Input material
theorem freeTxEntry (q i : Nat) (h : Handle) : Updates s (s.freeTxEntry q i h) :=
  (setTxEntry q i .empty).trans (freeBuf h)

theorem takeFrame (c q d : Nat) (h : Handle) : Updates s (s.takeFrame c q d h) :=
  ((setMapped h .none).trans (setTxEntry q d .empty)).trans (setOwner h _)

theorem addSegments (c : Nat) (l : List (Handle × BufInfo)) : Updates s (s.addSegments c l) :=
  foldl _ _ fun s _ => .one (.newBuffer s _ _)

theorem deliverUp (h : Handle) (hdr len : Nat) : Updates s (s.deliverUp h hdr len) :=
  (one (.env s _)).trans (setOwner _ _)

theorem setImask (g : Nat) (v : BitVec 2) : Updates s (s.setImask g v) := .one (.grp s g _)

theorem freeRing (b : Nat) : Updates s (s.freeRing b) := .one (.rings s _)

theorem changeLink (up full : Bool) (v : BitVec 16) : Updates s (s.changeLink up full v) := by
  refine .one (.dev s _ fun d => .inl ?_)
  split <;> rfl

end Updates

/-! ### Programs -/

/-- Every event of a program is a sequence of atomic updates. -/
def Prog.Sound : Prog → Prop
  | .ret _ => True
  | .ev f k => (∀ s t r, f s = .ok t r → Updates s t) ∧ ∀ r, (k r).Sound

namespace Prog

variable {p : Prog}

theorem sound_ret (r : Result) : (Prog.ret r).Sound := trivial

theorem sound_done (c : Code) : (Prog.done c).Sound := trivial

theorem sound_set {f : State → State} (hf : ∀ s, Updates s (f s)) (hp : p.Sound) : (Prog.set f p).Sound :=
  ⟨fun s t r h => by cases h; exact hf s, fun _ => hp⟩

theorem sound_writeBarrier (hp : p.Sound) : (Prog.writeBarrier p).Sound := sound_set (fun s => .refl s) hp

theorem sound_readBarrier (hp : p.Sound) : (Prog.readBarrier p).Sound := sound_set (fun s => .refl s) hp

theorem sound_askFlag {f : State → Bool} {k : Bool → Prog} (hk : ∀ b, (k b).Sound) : (Prog.askFlag f k).Sound :=
  ⟨fun s t r h => by cases h; exact .refl s, fun r => hk r.getFlag⟩

theorem sound_askNat {f : State → Nat} {k : Nat → Prog} (hk : ∀ b, (k b).Sound) : (Prog.askNat f k).Sound :=
  ⟨fun s t r h => by cases h; exact .refl s, fun r => hk r.getNat⟩

theorem sound_askDWord {f : State → DWord} {k : DWord → Prog} (hk : ∀ b, (k b).Sound) : (Prog.askDWord f k).Sound :=
  ⟨fun s t r h => by cases h; exact .refl s, fun r => hk r.getDWord⟩

theorem sound_askHandles {f : State → List Handle} {k : List Handle → Prog} (hk : ∀ b, (k b).Sound) :
    (Prog.askHandles f k).Sound := ⟨fun s t r h => by cases h; exact .refl s, fun r => hk r.getHandles⟩

theorem sound_askRegions {f : State → List Region} {k : List Region → Prog} (hk : ∀ b, (k b).Sound) :
    (Prog.askRegions f k).Sound := ⟨fun s t r h => by cases h; exact .refl s, fun r => hk r.getRegions⟩

theorem sound_askRx {f : State → RxEntry} {k : RxEntry → Prog} (hk : ∀ b, (k b).Sound) : (Prog.askRx f k).Sound :=
  ⟨fun s t r h => by cases h; exact .refl s, fun r => hk r.getRx⟩

theorem sound_askTx {f : State → TxEntry} {k : TxEntry → Prog} (hk : ∀ b, (k b).Sound) : (Prog.askTx f k).Sound :=
  ⟨fun s t r h => by cases h; exact .refl s, fun r => hk r.getTx⟩

theorem sound_askRxs {f : State → List RxEntry} {k : List RxEntry → Prog} (hk : ∀ b, (k b).Sound) :
    (Prog.askRxs f k).Sound := ⟨fun s t r h => by cases h; exact .refl s, fun r => hk r.getRxs⟩

theorem sound_askTxs {f : State → List TxEntry} {k : List TxEntry → Prog} (hk : ∀ b, (k b).Sound) :
    (Prog.askTxs f k).Sound := ⟨fun s t r h => by cases h; exact .refl s, fun r => hk r.getTxs⟩

theorem sound_askQueues {f : State → List (Kind × Nat)} {k : List (Kind × Nat) → Prog} (hk : ∀ b, (k b).Sound) :
    (Prog.askQueues f k).Sound := ⟨fun s t r h => by cases h; exact .refl s, fun r => hk r.getQueues⟩

theorem sound_check {f : State → Code} {g : State → State} {k : Code → Prog} (hg : ∀ s, Updates s (g s))
    (hk : ∀ b, (k b).Sound) : (Prog.check f g k).Sound :=
  ⟨fun s t r h => by
    dsimp only at h
    split at h <;> cases h
    · exact hg s
    · exact .refl s, fun r => hk r.getCode⟩

theorem sound_gate {f : State → Verdict} {g : State → State} {k : Code → Prog} (hg : ∀ s, Updates s (g s))
    (hk : ∀ b, (k b).Sound) : (Prog.gate f g k).Sound :=
  ⟨fun s t r h => by
    dsimp only at h
    split at h <;> cases h
    · exact hg s
    · exact .refl s, fun r => hk r.getCode⟩

theorem sound_testAndSet {f : State → Bool} {g : State → State} {k : Bool → Prog}
    (hg : ∀ s, f s = true → Updates s (g s)) (hk : ∀ b, (k b).Sound) : (Prog.testAndSet f g k).Sound :=
  ⟨fun s t r h => by
    dsimp only at h
    split at h <;> cases h
    · exact hg s ‹_›
    · exact .refl s, fun r => hk r.getFlag⟩

theorem sound_await {f : State → Bool} (hp : p.Sound) : (Prog.await f p).Sound :=
  ⟨fun s t r h => by dsimp only at h; split at h <;> cases h; exact .refl s, fun _ => hp⟩

theorem sound_require {f : State → Bool} {x : Refusal} (hp : p.Sound) : (Prog.require f x p).Sound :=
  ⟨fun s t r h => by dsimp only at h; split at h <;> cases h; exact .refl s, fun _ => hp⟩

theorem sound_lock {n : LockName} {c : Nat} (hp : p.Sound) : (Prog.lock n c p).Sound :=
  ⟨fun s t r h => by dsimp only at h; split at h <;> cases h; exact Updates.setLock _ _, fun _ => hp⟩

theorem sound_unlock {n : LockName} (hp : p.Sound) : (Prog.unlock n p).Sound :=
  sound_set (fun _ => Updates.setLock _ _) hp

theorem sound_read32 {a : State → Nat} {k : Word → Prog} (hk : ∀ b, (k b).Sound) : (Prog.read32 a k).Sound :=
  ⟨fun s t r h => by dsimp only at h; split at h <;> cases h; exact .refl s, fun r => hk r.getWord⟩

theorem sound_write32 {a : State → Nat} {v : Word} (hp : p.Sound) : (Prog.write32 a v p).Sound :=
  ⟨fun s t r h => by dsimp only at h; split at h <;> cases h; exact Updates.write32 _ _ ‹_›, fun _ => hp⟩

theorem sound_write64 {a : State → Nat} {v : DWord} (hp : p.Sound) : (Prog.write64 a v p).Sound :=
  ⟨fun s t r h => by dsimp only at h; split at h <;> cases h; exact Updates.write64 _ _ ‹_›, fun _ => hp⟩

theorem sound_forEach {β : Type} {l : List β} {body : β → Prog → Prog} (hb : ∀ b k, k.Sound → (body b k).Sound)
    (hp : p.Sound) : (Prog.forEach l body p).Sound := by
  induction l with
  | nil => exact hp
  | cons b l ih => exact hb b _ ih

theorem sound_raise {f : FaultCode} (hf : f ≠ .none) (hp : p.Sound) : (Prog.raise f p).Sound :=
  sound_set (fun _ => Updates.recordFault _ hf) hp

theorem sound_free {h : Handle} (hp : p.Sound) : (Prog.free h p).Sound := sound_set (fun _ => Updates.freeBuf _) hp

theorem sound_alloc {c : Nat} {k : Option Handle → Prog} (hk : ∀ b, (k b).Sound) : (Prog.alloc c k).Sound :=
  ⟨fun s t r h => by
    dsimp only at h
    split at h
    · split at h <;> cases h
      exact (Updates.one (.env s _)).step (.newBuffer _ _ _)
    · cases h; exact .one (.env s _)
    · cases h; exact .refl s, fun r => hk r.getHandle⟩

theorem sound_allocRing {n : Nat} {k : Option DWord → Prog} (hk : ∀ b, (k b).Sound) : (Prog.allocRing n k).Sound :=
  ⟨fun s t r h => by
    dsimp only at h
    split at h
    · split at h <;> cases h
      exact (Updates.one (.env s _)).step (.rings _ _)
    · cases h; exact .one (.env s _)
    · cases h; exact .refl s, fun r => hk r.getHandle⟩

theorem sound_irqRegister {g : Nat} {k : Bool → Prog} (hk : ∀ b, (k b).Sound) : (Prog.irqRegister g k).Sound :=
  ⟨fun s t r h => by
    dsimp only at h
    split at h <;> cases h
    · exact (Updates.one (.env s _)).step (.grp _ _ _)
    · exact .one (.env s _)
    · exact .refl s, fun r => hk r.getFlag⟩

theorem sound_enter (hp : p.Sound) : (enter p).Sound :=
  sound_testAndSet (fun s _ => .one (.dev s _ fun _ => .inl rfl)) fun b => by
    cases b
    · exact sound_done _
    · exact hp

theorem sound_leave (c : Code) : (leave c).Sound :=
  sound_set (fun s => .one (.dev s _ fun _ => .inl rfl)) (sound_done c)

theorem sound_trySchedule {g : Nat} {k : Bool → Prog} (hk : ∀ b, (k b).Sound) : (trySchedule g k).Sound :=
  sound_testAndSet (fun s _ => .one (.grp s _ _)) hk

end Prog

end Sys2Proof.Machine
end

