/-- V-LINK-1, V-LINK-2, V-LINK-3. -/
theorem test_linkChange :
    ends (exec (.linkChange 0 true true) (withArgs up 1000 0)) .ok (fun t =>
      decide (t.dev.linkcfg = 0x03E80003)) = true ∧
    ends (exec (.linkChange 0 false false) (up.modDev fun d => { d with linkcfg := 0x03E80003 })) .ok (fun t =>
      decide (t.dev.linkcfg = 0x03E80002)) = true ∧
    ends (exec (.linkChange 0 true false) (withArgs up 100 0)) .ok (fun t =>
      decide (t.dev.linkcfg = 0x00640001)) = true := by decide

/-- V-RST-1, step 2. -/
theorem test_resetTask :
    ends (exec (.resetTask 0) (restarting.modDev fun d => { d with resetPending := true, lastErr := .txTimeout })) .ok
      (fun t => decide (t.readRegister 0x400 4 = 0x13 ∧ t.readRegister 0x404 4 = 0x12 ∧ (t.tx 0).base = 0x3000 ∧
        (t.rx 0).inflight = [.buf 41, .buf 42])) = true := by decide

/-- V-WD-3. -/
theorem test_resetTask_not_pending : ends (exec (.resetTask 0) up) .errNotPending (fun _ => true) = true := by decide

/-- V-WD-1, V-WD-2. -/
theorem test_txTimeout :
    ends (exec (.txTimeout 0 0) up) .errNotPending (fun _ => true) = true ∧
    ends (exec (.txTimeout 0 0) (sent 0x9800003C)) .ok (fun t =>
      decide (t.readRegister 0x404 4 = 0x12 ∧ t.readRegister 0x400 4 = 0x1B)) = true := by decide

/-- V-STAT-1. -/
theorem test_readStats :
    ends (exec (.readStats 0) (up.count 6)) .ok (fun t => decide (t.readRegister 0x858 4 = 1)) = true := by decide

/-- V-RING-1, V-RING-3. -/
theorem test_ringInit :
    ends (exec (.ringInit 0 .tx 0) { withArgs configured 4 0 with env := answers }) .ok (fun t =>
      decide (t.mem = [(0x1030, 0x20)] ∧ (t.tx 0).free = 4)) = true ∧
    ends (exec (.ringInit 0 .tx 0) (withArgs configured 4 0)) .errOutOfMemory (fun t => !(t.tx 0).alloc) = true := by
  decide

/-- V-RING-7 and V-RING-9, on the ring of two. -/
theorem test_armRx :
    ends (exec (.armRx 0 0) (withArgs (up.setMem (writeWord up.mem 0x2010 0x10260600)) 1 0xA01C00)) .ok (fun t =>
      decide (readWord t.mem 0x2010 = 0xB0000000 ∧ readDWord t.mem 0x2018 = 0xA01C00)) = true := by decide

/-- V-RING-10, V-RING-11. -/
theorem test_slotReady :
    ends (exec (.slotReady 0 .rx 0) (withArgs (received 0x10000040) 0 0)) .ok (fun t =>
      decide ((t.bank 0).rval0 = 1)) = true ∧
    ends (exec (.slotReady 0 .tx 0) (withArgs (sent 0x9800003C) 0 0)) .ok (fun t =>
      decide ((t.bank 0).rval0 = 0)) = true := by decide

/-- V-RING-4, on the ring of two. -/
theorem test_ringNext :
    ends (exec (.ringNext 0 .rx 0) (withArgs up 0 0)) .ok (fun t => decide ((t.bank 0).rval0 = 1)) = true ∧
    ends (exec (.ringNext 0 .rx 0) (withArgs up 1 0)) .ok (fun t => decide ((t.bank 0).rval0 = 0)) = true := by decide

/-- V-RX-4: a frame with three error flags counts two classes and one length error; the buffer is armed again. -/
theorem test_rxPoll_bad :
    ends (exec (.rxPoll 0 0) (withArgs (received 0x10260600) 1 0)) .ok (fun t =>
      decide (t.stats.toList = [1, 1, 1, 0, 0, 0, 0, 0] ∧ readWord t.mem 0x2000 = 0x90000000 ∧
        (t.bank 0).localList = [5])) = true := by decide

/-- Program P3: no buffer for a good frame. -/
theorem test_rxPoll_no_buffer :
    ends (exec (.rxPoll 0 0) (withArgs ((received 0x10000040).modBank 0 fun b => { b with localList := [] }) 64 0)) .ok
      (fun t => decide (t.readRegister 0x818 4 = 1 ∧ (t.rx 0).inflight = [.buf 1, .buf 2] ∧ t.env.delivered = [])) =
      true := by decide

/-- V-TXC-3. -/
theorem test_txPoll :
    ends (exec (.txPoll 0 0) (withArgs (sent 0x18C2003C) 64 0)) .ok (fun t =>
      decide (t.stats.toList = [0, 0, 0, 0, 1, 1, 0, 0] ∧ (t.tx 0).free = 4 ∧ (t.tx 0).dirty = 1 ∧
        readWord t.mem 0x1000 = 0)) = true := by decide

/-- V-TXC-6: a budget of 0 only says whether work is left. -/
theorem test_txPoll_budget_0 :
    ends (exec (.txPoll 0 0) (withArgs (sent 0x1800003C) 0 0)) .ok (fun t =>
      decide ((t.bank 0).rval0 = 0 ∧ (t.bank 0).rval1 = 0 ∧ (t.tx 0).free = 3)) = true := by decide

/-- V-ENC-5, V-ENC-4: the codes of a reserved word and of a word on the wrong bank. -/
theorem test_step_reserved :
    ends (step (up.setAgenda [.hostWrite 0 4 0x20000001])) .errReservedOp (fun _ => true) = true ∧
    ends (step (up.setAgenda [.hostWrite 0 4 0x20010000])) .errBadArg (fun _ => true) = true := by decide

/-- V-REG-3, V-REG-4: configuration registers are written while `DOWN` only. -/
theorem test_register_write :
    (up.writeRegister 0x608 4 16).readRegister 0x608 4 = 2 ∧
    (configured.writeRegister 0x608 4 16).readRegister 0x608 4 = 16 := by decide


/-! ### The hypotheses of every statement are met -/

/-- What holds of every register of a bank and of the default holds at every index. -/
theorem forall_bank {α : Type} {n : Nat} {v : Vector α n} {d : α} {P : α → Prop} (hd : P d) (h : ∀ i : Fin n, P v[i])
    (i : Nat) : P (bankGet v d i) := by
  unfold bankGet
  split
  · exact h ⟨i, ‹_›⟩
  · exact hd

/-- What a test over a list says of its members. -/
theorem forall_mem_of {α : Type} {P : α → Prop} [DecidablePred P] {l : List α}
    (h : (l.all fun a => decide (P a)) = true) : ∀ a ∈ l, P a := by simpa using h

/-- No lock is held where no queue's and not the pool's is. -/
theorem locksFree_of {s : State} (hp : s.pool.lock = .free) (hr : ∀ i : Fin 8, s.rxq[i].lock = .free)
    (ht : ∀ i : Fin 8, s.txq[i].lock = .free) : s.locksFree := by
  intro n
  cases n with
  | pool => exact hp
  | rx q => exact forall_bank (P := fun r : RxQueue => r.lock = .free) rfl hr q
  | tx q => exact forall_bank (P := fun t : TxQueue => t.lock = .free) rfl ht q

/-- The pool is empty where no bank has a local list and the global list is empty. -/
theorem poolEmpty_of {s : State} (hb : ∀ i : Fin 16, s.banks[i].localList = []) (hg : s.pool.global = []) :
    s.poolEmpty := ⟨forall_bank (P := fun b : Bank => b.localList = []) rfl hb, hg⟩

theorem test_witness_EncodeOfDecode_DecodeFollowsOpcodeMap :
    decodeWord 0xE5020500 = .ok (.txPoll 2 5) ∧
    ∃ r ∈ opcodeTable, (0xE5020500 : Word) &&& r.2 = r.1 :=
  ⟨rfl, (0xE5000000, 0xFF0000FF), by decide, by decide⟩

/-- The last bank of the two contexts. -/
theorem test_witness_StepRunsDecodedCommand :
    let s := up.setAgenda [.hostWrite (commandOffset 1) 4 0x30010000]
    s.agenda = .hostWrite (commandOffset 1) 4 0x30010000 :: [] ∧ 1 < numBanks ∧ (s.bank 1).busy = false ∧
    (Instr.irq 1 0).ctx.toNat = 1 ∧ 1 < s.params.numCpus ∧
    decode (wordBytes 0x30010000) = .ok (.irq 1 0, []) ∧ (Instr.irq 1 0).isMicro = false :=
  ⟨rfl, by decide, by decide, rfl, by decide, rfl, rfl⟩

/-- The last bank: busy; a word of another context; a context that does not exist (V-ENC-20, V-ENC-4, V-ENC-19). -/
theorem test_witness_CommandIssueRefused :
    let s := up.setAgenda [.hostWrite (commandOffset 15) 4 0x310F0000]
    s.agenda = .hostWrite (commandOffset 15) 4 0x310F0000 :: [] ∧ 15 < numBanks ∧ (s.bank 15).busy = false ∧
    s.params.numCpus ≤ 15 ∧ ((s.modBank 15 fun b => { b with busy := true }).bank 15).busy = true ∧
    (commandFields 0x20010000).ctx.toNat ≠ 15 := by decide

/-- V-ENC-5; the first and the last micro-operation; a word above the map. -/
theorem test_witness_ReservedAndMicroWordsRefused :
    let s := up.setAgenda [.hostWrite (commandOffset 1) 4 0xE5010000]
    s.agenda = .hostWrite (commandOffset 1) 4 0xE5010000 :: [] ∧ 1 < numBanks ∧ (s.bank 1).busy = false ∧
    (commandFields 0xE5010000).ctx.toNat = 1 ∧ 1 < s.params.numCpus ∧
    ((0xE0000000 : Word) ≤ 0xE5010000 ∧ (0xE5010000 : Word) ≤ 0xE5FFFFFF ∧
      ∃ r ∈ opcodeTable, (0xE5010000 : Word) &&& r.2 = r.1) ∧
    ((0xE0000000 : Word) ≤ 0xE0010000 ∧ ∃ r ∈ opcodeTable, (0xE0010000 : Word) &&& r.2 = r.1) ∧
    (∀ r ∈ opcodeTable, (0x20010001 : Word) &&& r.2 ≠ r.1) ∧ ∀ r ∈ opcodeTable, (0xE6010000 : Word) &&& r.2 ≠ r.1 :=
  ⟨rfl, by decide, rfl, rfl, by decide, by decide, by decide, forall_mem_of (by decide), forall_mem_of (by decide)⟩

Work order
Each line in the listing above that includes "numBanks" is to be copied.

Solution below
    s.agenda = .hostWrite (commandOffset 1) 4 0x30010000 :: [] ∧ 1 < numBanks ∧ (s.bank 1).busy = false ∧
    s.agenda = .hostWrite (commandOffset 15) 4 0x310F0000 :: [] ∧ 15 < numBanks ∧ (s.bank 15).busy = false ∧
    s.agenda = .hostWrite (commandOffset 1) 4 0xE5010000 :: [] ∧ 1 < numBanks ∧ (s.bank 1).busy = false ∧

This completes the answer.